Saved data entries
###
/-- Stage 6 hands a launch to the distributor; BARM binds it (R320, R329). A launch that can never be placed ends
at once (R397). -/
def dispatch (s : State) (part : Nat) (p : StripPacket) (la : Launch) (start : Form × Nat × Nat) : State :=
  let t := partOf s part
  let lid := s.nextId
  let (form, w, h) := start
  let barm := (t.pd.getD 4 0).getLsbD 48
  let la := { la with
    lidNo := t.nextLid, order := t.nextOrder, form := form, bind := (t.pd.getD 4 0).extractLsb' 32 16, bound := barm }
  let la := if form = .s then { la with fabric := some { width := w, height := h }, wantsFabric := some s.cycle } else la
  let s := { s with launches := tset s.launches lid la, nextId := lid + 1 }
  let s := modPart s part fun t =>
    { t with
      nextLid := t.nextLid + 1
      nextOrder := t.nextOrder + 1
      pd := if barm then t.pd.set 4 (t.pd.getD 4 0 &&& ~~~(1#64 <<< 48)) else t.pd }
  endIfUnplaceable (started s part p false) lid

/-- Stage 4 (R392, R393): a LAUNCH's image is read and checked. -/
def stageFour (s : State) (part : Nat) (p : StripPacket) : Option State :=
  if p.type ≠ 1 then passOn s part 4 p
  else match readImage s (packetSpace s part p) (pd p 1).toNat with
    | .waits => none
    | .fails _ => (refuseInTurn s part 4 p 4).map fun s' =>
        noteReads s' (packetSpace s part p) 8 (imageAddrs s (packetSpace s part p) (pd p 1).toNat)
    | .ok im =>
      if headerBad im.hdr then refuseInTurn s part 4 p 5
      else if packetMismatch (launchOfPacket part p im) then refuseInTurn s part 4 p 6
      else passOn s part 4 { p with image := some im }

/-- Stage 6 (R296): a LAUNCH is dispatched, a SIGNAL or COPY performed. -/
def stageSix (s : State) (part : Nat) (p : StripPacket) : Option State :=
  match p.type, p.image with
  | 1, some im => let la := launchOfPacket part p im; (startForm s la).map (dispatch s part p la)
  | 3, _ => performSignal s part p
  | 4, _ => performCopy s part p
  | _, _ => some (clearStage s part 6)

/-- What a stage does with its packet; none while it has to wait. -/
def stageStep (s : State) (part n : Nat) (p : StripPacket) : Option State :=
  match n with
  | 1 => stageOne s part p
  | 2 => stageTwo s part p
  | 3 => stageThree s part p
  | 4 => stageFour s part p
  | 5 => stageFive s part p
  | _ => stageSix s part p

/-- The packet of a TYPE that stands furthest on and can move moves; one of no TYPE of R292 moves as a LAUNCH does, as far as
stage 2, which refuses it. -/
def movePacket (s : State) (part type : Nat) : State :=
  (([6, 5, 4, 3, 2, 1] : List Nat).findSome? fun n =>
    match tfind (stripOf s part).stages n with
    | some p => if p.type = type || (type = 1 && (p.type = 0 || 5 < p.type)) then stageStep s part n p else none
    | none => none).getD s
###
▶ **PROBLEM TO WORK ON**: Identify every line above with the string "nextId" in it. Copy those lines.

▶ **FINISHED TASK**:
  let lid := s.nextId
  let s := { s with launches := tset s.launches lid la, nextId := lid + 1 }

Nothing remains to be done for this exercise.